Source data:

###

-- ==== Sys2Proof/Laws/PerInstr.lean ====
section
/-! SUPPORT. The families of lemmas made per instruction: one lemma per constructor of `Instr`. -/

namespace Sys2Proof.Laws

/-- An instruction's bytes are well formed: the opcode's AA field is at most 2 and declares their
number, and operand byte 1 is a register byte (30_encoding.md R81, R83, R92). -/
def Encoding.Statement (i : Instr) : Prop := WellFormed.words (encode i) = true

theorem Encoding.register (op : Byte) (r : Reg) (h : WellFormed.operandCount op = 1) :
    WellFormed.words [op, regByte r] = true := by
  unfold WellFormed.words WellFormed.countOk WellFormed.lengthOk WellFormed.operandOneOk
  dsimp only
  rw [h]
  cases r <;> rfl

theorem Encoding.registerAndByte (op : Byte) (r : Reg) (b : Byte)
    (h : WellFormed.operandCount op = 2) : WellFormed.words [op, regByte r, b] = true := by
  unfold WellFormed.words WellFormed.countOk WellFormed.lengthOk WellFormed.operandOneOk
  dsimp only
  rw [h]
  cases r <;> rfl

theorem Encoding.nop : Encoding.Statement .nop := rfl
theorem Encoding.hlt : Encoding.Statement .hlt := rfl
theorem Encoding.ret : Encoding.Statement .ret := rfl
theorem Encoding.iret : Encoding.Statement .iret := rfl
theorem Encoding.push (r : Reg) : Encoding.Statement (.push r) :=
  Encoding.register _ r rfl
theorem Encoding.pop (r : Reg) : Encoding.Statement (.pop r) :=
  Encoding.register _ r rfl
theorem Encoding.prn (r : Reg) : Encoding.Statement (.prn r) :=
  Encoding.register _ r rfl
theorem Encoding.pra (r : Reg) : Encoding.Statement (.pra r) :=
  Encoding.register _ r rfl
theorem Encoding.call (r : Reg) : Encoding.Statement (.call r) :=
  Encoding.register _ r rfl
theorem Encoding.int (r : Reg) : Encoding.Statement (.int r) :=
  Encoding.register _ r rfl
theorem Encoding.jmp (r : Reg) : Encoding.Statement (.jmp r) :=
  Encoding.register _ r rfl
theorem Encoding.jeq (r : Reg) : Encoding.Statement (.jeq r) :=
  Encoding.register _ r rfl
theorem Encoding.jne (r : Reg) : Encoding.Statement (.jne r) :=
  Encoding.register _ r rfl
theorem Encoding.jgt (r : Reg) : Encoding.Statement (.jgt r) :=
  Encoding.register _ r rfl
theorem Encoding.jlt (r : Reg) : Encoding.Statement (.jlt r) :=
  Encoding.register _ r rfl
theorem Encoding.jle (r : Reg) : Encoding.Statement (.jle r) :=
  Encoding.register _ r rfl
theorem Encoding.jge (r : Reg) : Encoding.Statement (.jge r) :=
  Encoding.register _ r rfl
theorem Encoding.inc (r : Reg) : Encoding.Statement (.inc r) :=
  Encoding.register _ r rfl
theorem Encoding.dec (r : Reg) : Encoding.Statement (.dec r) :=
  Encoding.register _ r rfl
theorem Encoding.not (r : Reg) : Encoding.Statement (.not r) :=
  Encoding.register _ r rfl
theorem Encoding.ldi (r : Reg) (imm : Byte) : Encoding.Statement (.ldi r imm) :=
  Encoding.registerAndByte _ r imm rfl
theorem Encoding.ld (a b : Reg) : Encoding.Statement (.ld a b) :=
  Encoding.registerAndByte _ a (regByte b) rfl
theorem Encoding.st (a b : Reg) : Encoding.Statement (.st a b) :=
  Encoding.registerAndByte _ a (regByte b) rfl
theorem Encoding.add (a b : Reg) : Encoding.Statement (.add a b) :=
  Encoding.registerAndByte _ a (regByte b) rfl
theorem Encoding.sub (a b : Reg) : Encoding.Statement (.sub a b) :=
  Encoding.registerAndByte _ a (regByte b) rfl
theorem Encoding.mul (a b : Reg) : Encoding.Statement (.mul a b) :=
  Encoding.registerAndByte _ a (regByte b) rfl
theorem Encoding.div (a b : Reg) : Encoding.Statement (.div a b) :=
  Encoding.registerAndByte _ a (regByte b) rfl
theorem Encoding.mod (a b : Reg) : Encoding.Statement (.mod a b) :=
  Encoding.registerAndByte _ a (regByte b) rfl
theorem Encoding.cmp (a b : Reg) : Encoding.Statement (.cmp a b) :=
  Encoding.registerAndByte _ a (regByte b) rfl
theorem Encoding.and (a b : Reg) : Encoding.Statement (.and a b) :=
  Encoding.registerAndByte _ a (regByte b) rfl
theorem Encoding.or (a b : Reg) : Encoding.Statement (.or a b) :=
  Encoding.registerAndByte _ a (regByte b) rfl
theorem Encoding.xor (a b : Reg) : Encoding.Statement (.xor a b) :=
  Encoding.registerAndByte _ a (regByte b) rfl
theorem Encoding.shl (a b : Reg) : Encoding.Statement (.shl a b) :=
  Encoding.registerAndByte _ a (regByte b) rfl
theorem Encoding.shr (a b : Reg) : Encoding.Statement (.shr a b) :=
  Encoding.registerAndByte _ a (regByte b) rfl

end Sys2Proof.Laws
end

###

What you need to do:
Every entry must appear in the answer, reproduced exactly.

Expected answer:
-- ==== Sys2Proof/Laws/PerInstr.lean ====
section
/-! SUPPORT. The families of lemmas made per instruction: one lemma per constructor of `Instr`. -/

namespace Sys2Proof.Laws

/-- An instruction's bytes are well formed: the opcode's AA field is at most 2 and declares their
number, and operand byte 1 is a register byte (30_encoding.md R81, R83, R92). -/
def Encoding.Statement (i : Instr) : Prop := WellFormed.words (encode i) = true

theorem Encoding.register (op : Byte) (r : Reg) (h : WellFormed.operandCount op = 1) :
    WellFormed.words [op, regByte r] = true := by
  unfold WellFormed.words WellFormed.countOk WellFormed.lengthOk WellFormed.operandOneOk
  dsimp only
  rw [h]
  cases r <;> rfl

theorem Encoding.registerAndByte (op : Byte) (r : Reg) (b : Byte)
    (h : WellFormed.operandCount op = 2) : WellFormed.words [op, regByte r, b] = true := by
  unfold WellFormed.words WellFormed.countOk WellFormed.lengthOk WellFormed.operandOneOk
  dsimp only
  rw [h]
  cases r <;> rfl

theorem Encoding.nop : Encoding.Statement .nop := rfl
theorem Encoding.hlt : Encoding.Statement .hlt := rfl
theorem Encoding.ret : Encoding.Statement .ret := rfl
theorem Encoding.iret : Encoding.Statement .iret := rfl
theorem Encoding.push (r : Reg) : Encoding.Statement (.push r) :=
  Encoding.register _ r rfl
theorem Encoding.pop (r : Reg) : Encoding.Statement (.pop r) :=
  Encoding.register _ r rfl
theorem Encoding.prn (r : Reg) : Encoding.Statement (.prn r) :=
  Encoding.register _ r rfl
theorem Encoding.pra (r : Reg) : Encoding.Statement (.pra r) :=
  Encoding.register _ r rfl
theorem Encoding.call (r : Reg) : Encoding.Statement (.call r) :=
  Encoding.register _ r rfl
theorem Encoding.int (r : Reg) : Encoding.Statement (.int r) :=
  Encoding.register _ r rfl
theorem Encoding.jmp (r : Reg) : Encoding.Statement (.jmp r) :=
  Encoding.register _ r rfl
theorem Encoding.jeq (r : Reg) : Encoding.Statement (.jeq r) :=
  Encoding.register _ r rfl
theorem Encoding.jne (r : Reg) : Encoding.Statement (.jne r) :=
  Encoding.register _ r rfl
theorem Encoding.jgt (r : Reg) : Encoding.Statement (.jgt r) :=
  Encoding.register _ r rfl
theorem Encoding.jlt (r : Reg) : Encoding.Statement (.jlt r) :=
  Encoding.register _ r rfl
theorem Encoding.jle (r : Reg) : Encoding.Statement (.jle r) :=
  Encoding.register _ r rfl
theorem Encoding.jge (r : Reg) : Encoding.Statement (.jge r) :=
  Encoding.register _ r rfl
theorem Encoding.inc (r : Reg) : Encoding.Statement (.inc r) :=
  Encoding.register _ r rfl
theorem Encoding.dec (r : Reg) : Encoding.Statement (.dec r) :=
  Encoding.register _ r rfl
theorem Encoding.not (r : Reg) : Encoding.Statement (.not r) :=
  Encoding.register _ r rfl
theorem Encoding.ldi (r : Reg) (imm : Byte) : Encoding.Statement (.ldi r imm) :=
  Encoding.registerAndByte _ r imm rfl
theorem Encoding.ld (a b : Reg) : Encoding.Statement (.ld a b) :=
  Encoding.registerAndByte _ a (regByte b) rfl
theorem Encoding.st (a b : Reg) : Encoding.Statement (.st a b) :=
  Encoding.registerAndByte _ a (regByte b) rfl
theorem Encoding.add (a b : Reg) : Encoding.Statement (.add a b) :=
  Encoding.registerAndByte _ a (regByte b) rfl
theorem Encoding.sub (a b : Reg) : Encoding.Statement (.sub a b) :=
  Encoding.registerAndByte _ a (regByte b) rfl
theorem Encoding.mul (a b : Reg) : Encoding.Statement (.mul a b) :=
  Encoding.registerAndByte _ a (regByte b) rfl
theorem Encoding.div (a b : Reg) : Encoding.Statement (.div a b) :=
  Encoding.registerAndByte _ a (regByte b) rfl
theorem Encoding.mod (a b : Reg) : Encoding.Statement (.mod a b) :=
  Encoding.registerAndByte _ a (regByte b) rfl
theorem Encoding.cmp (a b : Reg) : Encoding.Statement (.cmp a b) :=
  Encoding.registerAndByte _ a (regByte b) rfl
theorem Encoding.and (a b : Reg) : Encoding.Statement (.and a b) :=
  Encoding.registerAndByte _ a (regByte b) rfl
theorem Encoding.or (a b : Reg) : Encoding.Statement (.or a b) :=
  Encoding.registerAndByte _ a (regByte b) rfl
theorem Encoding.xor (a b : Reg) : Encoding.Statement (.xor a b) :=
  Encoding.registerAndByte _ a (regByte b) rfl
theorem Encoding.shl (a b : Reg) : Encoding.Statement (.shl a b) :=
  Encoding.registerAndByte _ a (regByte b) rfl
theorem Encoding.shr (a b : Reg) : Encoding.Statement (.shr a b) :=
  Encoding.registerAndByte _ a (regByte b) rfl

end Sys2Proof.Laws
end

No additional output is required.